◆ **PROMPT**: Where the word "unfold" occurs in a line of the data, return the whole line.

(Collected data)
◇ ◇ ◇ ◇ ◇

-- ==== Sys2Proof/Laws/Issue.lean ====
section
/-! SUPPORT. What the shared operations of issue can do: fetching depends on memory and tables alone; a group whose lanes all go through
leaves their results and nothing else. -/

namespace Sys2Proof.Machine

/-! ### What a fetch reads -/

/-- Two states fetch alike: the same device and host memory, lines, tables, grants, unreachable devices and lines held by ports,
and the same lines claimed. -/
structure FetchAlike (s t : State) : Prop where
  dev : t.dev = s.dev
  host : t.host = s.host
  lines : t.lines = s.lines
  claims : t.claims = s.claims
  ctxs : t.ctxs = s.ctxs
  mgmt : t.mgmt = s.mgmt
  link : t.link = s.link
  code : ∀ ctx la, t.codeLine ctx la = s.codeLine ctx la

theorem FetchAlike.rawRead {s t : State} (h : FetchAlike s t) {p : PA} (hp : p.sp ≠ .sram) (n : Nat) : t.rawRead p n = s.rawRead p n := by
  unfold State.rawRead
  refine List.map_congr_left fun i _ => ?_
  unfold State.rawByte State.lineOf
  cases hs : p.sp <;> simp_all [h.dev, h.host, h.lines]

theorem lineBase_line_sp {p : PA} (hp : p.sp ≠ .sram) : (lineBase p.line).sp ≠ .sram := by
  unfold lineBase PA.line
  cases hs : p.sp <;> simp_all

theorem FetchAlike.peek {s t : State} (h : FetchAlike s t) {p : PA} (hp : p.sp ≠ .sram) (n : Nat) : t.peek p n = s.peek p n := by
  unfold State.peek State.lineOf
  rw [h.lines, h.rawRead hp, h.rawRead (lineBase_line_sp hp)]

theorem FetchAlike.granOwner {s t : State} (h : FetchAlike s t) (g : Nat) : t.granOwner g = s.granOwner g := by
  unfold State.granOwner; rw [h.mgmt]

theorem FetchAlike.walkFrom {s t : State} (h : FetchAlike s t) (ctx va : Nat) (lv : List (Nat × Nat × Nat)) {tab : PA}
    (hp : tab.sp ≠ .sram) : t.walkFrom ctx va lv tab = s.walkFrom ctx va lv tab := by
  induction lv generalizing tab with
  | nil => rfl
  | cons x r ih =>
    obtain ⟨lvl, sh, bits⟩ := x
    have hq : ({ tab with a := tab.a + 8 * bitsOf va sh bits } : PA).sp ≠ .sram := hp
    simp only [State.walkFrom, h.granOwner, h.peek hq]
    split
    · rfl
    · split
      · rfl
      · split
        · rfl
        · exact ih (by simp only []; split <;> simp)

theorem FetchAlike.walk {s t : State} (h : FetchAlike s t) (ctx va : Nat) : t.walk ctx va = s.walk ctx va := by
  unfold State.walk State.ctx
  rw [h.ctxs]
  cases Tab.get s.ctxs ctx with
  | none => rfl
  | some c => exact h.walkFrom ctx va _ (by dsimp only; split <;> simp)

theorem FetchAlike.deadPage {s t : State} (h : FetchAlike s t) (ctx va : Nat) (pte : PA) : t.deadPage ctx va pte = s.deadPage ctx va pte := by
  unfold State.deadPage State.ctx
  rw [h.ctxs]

◇ ◇ ◇ ◇ ◇

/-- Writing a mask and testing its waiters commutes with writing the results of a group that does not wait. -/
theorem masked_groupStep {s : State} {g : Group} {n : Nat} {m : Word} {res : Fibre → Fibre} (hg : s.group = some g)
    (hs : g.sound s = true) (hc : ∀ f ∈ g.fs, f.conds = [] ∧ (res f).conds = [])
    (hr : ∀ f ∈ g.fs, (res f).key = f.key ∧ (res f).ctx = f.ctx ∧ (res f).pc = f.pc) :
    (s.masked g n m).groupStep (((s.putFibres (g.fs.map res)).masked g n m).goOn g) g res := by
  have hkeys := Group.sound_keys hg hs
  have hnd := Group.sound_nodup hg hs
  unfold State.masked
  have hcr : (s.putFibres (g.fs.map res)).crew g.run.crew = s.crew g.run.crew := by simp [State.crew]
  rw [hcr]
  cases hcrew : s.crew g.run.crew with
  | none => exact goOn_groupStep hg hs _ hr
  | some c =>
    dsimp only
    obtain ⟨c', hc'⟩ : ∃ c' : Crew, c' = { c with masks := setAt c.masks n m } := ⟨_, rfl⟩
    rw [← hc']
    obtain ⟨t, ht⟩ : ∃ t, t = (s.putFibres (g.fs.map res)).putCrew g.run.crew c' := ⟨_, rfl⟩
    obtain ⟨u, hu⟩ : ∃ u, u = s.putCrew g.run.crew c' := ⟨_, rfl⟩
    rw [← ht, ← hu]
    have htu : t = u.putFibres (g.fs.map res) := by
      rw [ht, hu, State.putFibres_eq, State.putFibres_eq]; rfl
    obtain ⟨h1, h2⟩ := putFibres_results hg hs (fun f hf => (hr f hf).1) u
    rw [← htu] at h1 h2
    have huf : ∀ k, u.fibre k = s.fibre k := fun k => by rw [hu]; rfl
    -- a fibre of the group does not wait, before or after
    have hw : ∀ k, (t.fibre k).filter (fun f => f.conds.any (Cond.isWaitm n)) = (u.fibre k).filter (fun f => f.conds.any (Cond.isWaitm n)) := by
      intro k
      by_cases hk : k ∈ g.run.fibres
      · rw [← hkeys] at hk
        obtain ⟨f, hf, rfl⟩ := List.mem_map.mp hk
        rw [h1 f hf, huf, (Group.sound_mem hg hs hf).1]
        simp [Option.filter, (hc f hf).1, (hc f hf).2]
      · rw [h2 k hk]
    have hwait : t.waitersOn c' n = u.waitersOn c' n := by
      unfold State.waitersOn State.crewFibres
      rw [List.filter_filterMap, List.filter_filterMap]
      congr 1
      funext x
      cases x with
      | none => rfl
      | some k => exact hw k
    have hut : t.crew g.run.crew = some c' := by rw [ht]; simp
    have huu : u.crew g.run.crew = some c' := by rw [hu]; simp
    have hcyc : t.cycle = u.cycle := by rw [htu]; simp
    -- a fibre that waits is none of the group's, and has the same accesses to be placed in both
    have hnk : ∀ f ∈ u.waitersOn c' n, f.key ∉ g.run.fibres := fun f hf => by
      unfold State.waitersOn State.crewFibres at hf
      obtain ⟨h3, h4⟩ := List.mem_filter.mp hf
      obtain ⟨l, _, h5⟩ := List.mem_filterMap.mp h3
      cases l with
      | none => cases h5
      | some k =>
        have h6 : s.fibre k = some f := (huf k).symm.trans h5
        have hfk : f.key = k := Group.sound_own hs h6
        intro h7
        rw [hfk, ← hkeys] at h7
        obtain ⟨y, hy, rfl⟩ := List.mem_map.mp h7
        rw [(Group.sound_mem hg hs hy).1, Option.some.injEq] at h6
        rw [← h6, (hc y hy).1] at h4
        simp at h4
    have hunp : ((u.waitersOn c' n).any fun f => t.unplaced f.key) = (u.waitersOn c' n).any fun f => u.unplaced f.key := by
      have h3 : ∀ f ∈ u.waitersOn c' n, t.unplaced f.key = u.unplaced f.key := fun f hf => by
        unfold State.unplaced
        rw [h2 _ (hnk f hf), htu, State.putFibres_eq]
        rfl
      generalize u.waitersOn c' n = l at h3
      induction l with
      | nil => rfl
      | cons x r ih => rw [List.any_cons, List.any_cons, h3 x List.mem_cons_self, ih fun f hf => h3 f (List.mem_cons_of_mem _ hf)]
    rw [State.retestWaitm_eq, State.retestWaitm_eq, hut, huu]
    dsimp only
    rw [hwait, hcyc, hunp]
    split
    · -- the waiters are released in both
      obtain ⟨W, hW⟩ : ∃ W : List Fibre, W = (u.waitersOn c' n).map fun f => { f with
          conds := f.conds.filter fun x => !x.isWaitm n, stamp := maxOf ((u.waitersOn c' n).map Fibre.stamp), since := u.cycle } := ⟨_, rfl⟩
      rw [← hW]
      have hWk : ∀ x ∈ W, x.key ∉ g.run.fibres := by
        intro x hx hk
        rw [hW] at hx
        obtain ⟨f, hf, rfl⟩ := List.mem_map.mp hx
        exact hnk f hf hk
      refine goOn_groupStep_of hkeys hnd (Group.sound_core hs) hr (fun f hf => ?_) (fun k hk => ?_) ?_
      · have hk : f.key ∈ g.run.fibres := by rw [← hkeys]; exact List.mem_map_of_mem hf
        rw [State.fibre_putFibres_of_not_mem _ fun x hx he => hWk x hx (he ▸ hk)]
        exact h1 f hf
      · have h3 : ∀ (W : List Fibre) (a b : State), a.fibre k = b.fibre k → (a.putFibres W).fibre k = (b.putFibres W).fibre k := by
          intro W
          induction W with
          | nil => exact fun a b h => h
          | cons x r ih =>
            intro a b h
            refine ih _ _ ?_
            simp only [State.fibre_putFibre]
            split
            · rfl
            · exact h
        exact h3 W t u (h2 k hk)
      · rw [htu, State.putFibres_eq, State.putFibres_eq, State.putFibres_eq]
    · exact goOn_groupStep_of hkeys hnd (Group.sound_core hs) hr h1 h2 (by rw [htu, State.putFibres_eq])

◇ ◇ ◇ ◇ ◇

◆ **ANSWER SPACE**:
  unfold State.rawRead
  unfold State.rawByte State.lineOf
  unfold lineBase PA.line
  unfold State.peek State.lineOf
  unfold State.granOwner; rw [h.mgmt]
  unfold State.walk State.ctx
  unfold State.deadPage State.ctx
  unfold State.masked
      unfold State.waitersOn State.crewFibres
      unfold State.waitersOn State.crewFibres at hf
        unfold State.unplaced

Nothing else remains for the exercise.